Skin mucus, oral mucus and feces of broodstock H. bleekeri and water from the rearing pond were collected from the Jiguanshan Base of the Fisheries Research Institute, Sichuan Academy of Agricultural Sciences, in March 2025. Skin and oral mucus samples were collected by swabbing the lateral surface of the skin and oral cavity of each fish, respectively. Each sampling site was swabbed two to three times, and two to three swabs per fish were pooled into a single preservation tube. The abdomen in front of the fish cloaca was gently pressed to expel feces, which were then collected using sterile swabs. To minimize potential contamination, the cloacal area was thoroughly cleaned with sterile saline before sampling. The swabs were then immediately transferred into sterile 15 mL tubes prefilled with DNA preservation solution. Throughout the sampling process, sterile techniques were strictly followed, and a new pair of sterile gloves and sterilized sampling tools was used for each individual fish to prevent cross-contamination from skin mucus and environmental sources. Water samples (1.5 L) from the rearing ponds of broodstock H. bleekeri were filtered through 0.45 μm membrane filter units, with each filter used for a single sample. After filtration, the filter cartridges were transferred directly into 15 mL centrifuge tubes.
Skin mucus, oral mucus, and fecal samples were collected from eight individual H. bleekeri. The experimental fish were 7–8 years old, including four females and four males, with body lengths of 72.00 ± 11.31 cm and body weights of 6.22 ± 3.02 kg.

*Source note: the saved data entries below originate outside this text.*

-- ==== Sys2Proof/Machine/RmaOps.lean ====
section
/-!
DEFINITION. The remote-access engine's shared operations (11): queue pairs and their work requests, cutting into messages
and sending (R298 to R303, R311), completion and flush (R299, R316), region checks (R295, R310 step 7) and faults (R313).
-/

namespace Sys2Proof.Machine

/-! ### Queue pairs -/

/-- A queue pair. -/
def qpOf (s : State) (n : Nat) : Option Qp := Tab.find s.rma.qps n

/-- Change a queue pair. -/
def qpUpd (n : Nat) (f : Qp → Qp) (s : State) : State :=
  { s with rma := { s.rma with qps := Tab.mod s.rma.qps n f } }

/-- A queue pair with empty rings. -/
def newQp (ctx : FnId) (pd : Nat) (addr : DWord) (b : RingBlock) (tb : Nat) : Qp :=
  { ctx := ctx, pd := pd, ready := true, resident := true, evictions := 0, used := tb, fetching := false
    blockAddr := addr, block := b, sendProd := 0, sendCons := 0, recvProd := 0, recvCons := 0, cqProd := 0, wrs := [] }

/-- A ring block of zeros, for queue pairs that have no rings in host memory. -/
def noBlock : RingBlock :=
  { sendBase := 0, recvBase := 0, cqBase := 0, sendLog := 0, recvLog := 0, cqLog := 0, vector := 0, sendProd := 0
    recvProd := 0, cqCons := 0, resv := 0 }

/-- The phase bit of a queue pair's next completion (11 R299, under the ring rules of 16). -/
def cqPhase (x : Qp) : Bool := phaseAt x.cqProd.toNat (2 ^ x.block.cqLog.toNat)

/-- A completion in a host-visible queue pair's CQ, with its vector (11 R299, 16 R430). Device-owned queue pairs have no
CQ. The ring has room: the device reads CQ_CONS before it writes into a CQ that it finds full (16 R427; log entry 55). -/
def qpCompletion (q : Nat) (wrId : DWord) (c : Status) (opcode : Byte) (len : Nat) (src : DevId) (v : DWord) (s : State) :
    State :=
  match qpOf s q with
  | none => s
  | some x =>
    if qpKind q = 1 then s
    else msix x.ctx x.block.vector.toNat
      (emit (.qpCompletion (BitVec.ofNat 20 q) (BitVec.ofNat 20 q) wrId c opcode len src v (cqPhase x))
        (qpUpd q (fun x => { x with cqProd := x.cqProd + 1 }) s))

/-- Post the completions of the WRs at the head of a queue pair that are done, in posting order (11 R299). -/
def flushDone (q : Nat) : Nat → State → State
  | 0, s => s
  | fuel + 1, s =>
    match qpOf s q with
    | none => s
    | some x =>
      match x.wrs with
      | [] => s
      | w :: rest =>
        match w.done with
        | none => s
        | some c =>
          let s := qpUpd q (fun x => { x with wrs := rest }) s
          let silent := w.wr.flags.toNat.testBit 1 && c == .ok
          let len := if w.wr.opcode = 0x02 && c == .ok then w.wr.len.toNat else 0
          flushDone q fuel (if silent then s else qpCompletion q w.wr.wrId c w.wr.opcode len 0 w.value s)

/-- Post what is done. -/
def qpFlush (q : Nat) (s : State) : State :=
  match qpOf s q with
  | none => s
  | some x => flushDone q x.wrs.length s

/-- Change the WRs of a queue pair by their position. -/
def wrUpd (q i : Nat) (f : WrState → WrState) (s : State) : State :=
  qpUpd q (fun x => { x with wrs := x.wrs.modify i f }) s

/-- WR `i` of a queue pair is complete. -/
def wrDone (q i : Nat) (c : Status) (v : DWord) (s : State) : State :=
  wrUpd q i (fun w => { w with done := some (w.done.getD c), value := v, todo := [], inflight := [], backoff := [], heldPage := none }) s

/-- The WRs that wait in a queue pair's send ring, not yet taken, complete with a code (11 R316, R319). Their WR_ID and OPCODE stand in
host memory, which the step does not read: free values (log entry 207). -/
def ringEnds (q : Nat) (c : Status) (s : State) : State :=
  match qpOf s q with
  | none => s
  | some x =>
    (List.range (x.sendProd - x.sendCons).toNat).foldl (fun s _ =>
      bumpFree (qpCompletion q (Config.freeDWord s.free) c (BitVec.ofNat 8 (Config.freeWord s.free).toNat) 0 0 0 s))
      (qpUpd q (fun x => { x with sendCons := x.sendProd }) s)

/-- A queue pair enters ERROR: WR `i` completes with `c`, every other, queued or in flight, with QP_ERROR, posted receive buffers with
QP_ERROR; channels over it break (11 R316, R320). -/
def qpError (q : Nat) (i : Option Nat) (c : Status) (s : State) : State :=
  match qpOf s q with
  | none => s
  | some x =>
    if !x.ready then s else
    let s := match i with
      | some i => wrDone q i c 0 s
      | none => s
    let s := qpUpd q (fun x => { x with
      ready := false, recvCons := x.recvProd
      wrs := x.wrs.map (fun w => { w with done := some (w.done.getD .qpError), todo := [], inflight := [], backoff := [], heldPage := none }) }) s
    let s := ringEnds q .qpError (qpFlush q s)
    let posted := (x.recvProd - x.recvCons).toNat
    let s := (List.range posted).foldl (fun s _ => qpCompletion q 0 .qpError 0x10 0 0 0 s) s
    let s := { s with rma := { s.rma with
      qpErr := satInc s.rma.qpErr, out := s.rma.out.filter (fun m => m.hdr.srcQp.toNat != q || m.fw.isSome || m.hdr.type == 3) } }
    let s := noteErr 9 0 0x060 s
    breakChannels (fun p => match p with
      | .pod n _ _ _ => decide (n.toNat = q)
      | _ => false) .qpError s

/-! ### Cutting and sending (11, *Messages*) -/

/-- The pieces of a byte range cut at every `n`-byte boundary of `base + offset`, of at most `most` bytes each. -/
def cutAt (n most base len : Nat) : Nat → Nat → List (Nat × Nat)
  | 0, _ => []
  | fuel + 1, off =>
    if len ≤ off then [] else
    let room := n - (base + off) % n
    let k := min most (min room (len - off))
    (off, k) :: cutAt n most base len fuel (off + k)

Fish were fed live prey (Siniperca chuatsi and Carassius auratus) at 2–3-day intervals and were fasted for approximately one week prior to sampling. The stocking density was approximately 1 kg/m3 in a single rearing pond (60 m3). The aquaculture system was maintained at 5–6 °C, without the use of antibiotics or probiotics, and was disinfected with salt every two weeks. All fish were clinically healthy at the time of sampling. Due to sample collection constraints and DNA quality filtering, the final dataset included skin mucus (n = 6), oral mucus (n = 4), and fecal samples (n = 7). All fish were reared in a single aquaculture pond under identical conditions. Three water samples were collected from different locations within the pond to characterize the microbial community of the rearing water. Downstream analyses were conducted at the sample level to characterize community-wide microbiome patterns, without incorporating individual identity as a grouping factor in statistical models. All animal experiments were approved by the Ethics Committee of the College of Life Sciences, Sichuan University (Approval No.: SCU251011001).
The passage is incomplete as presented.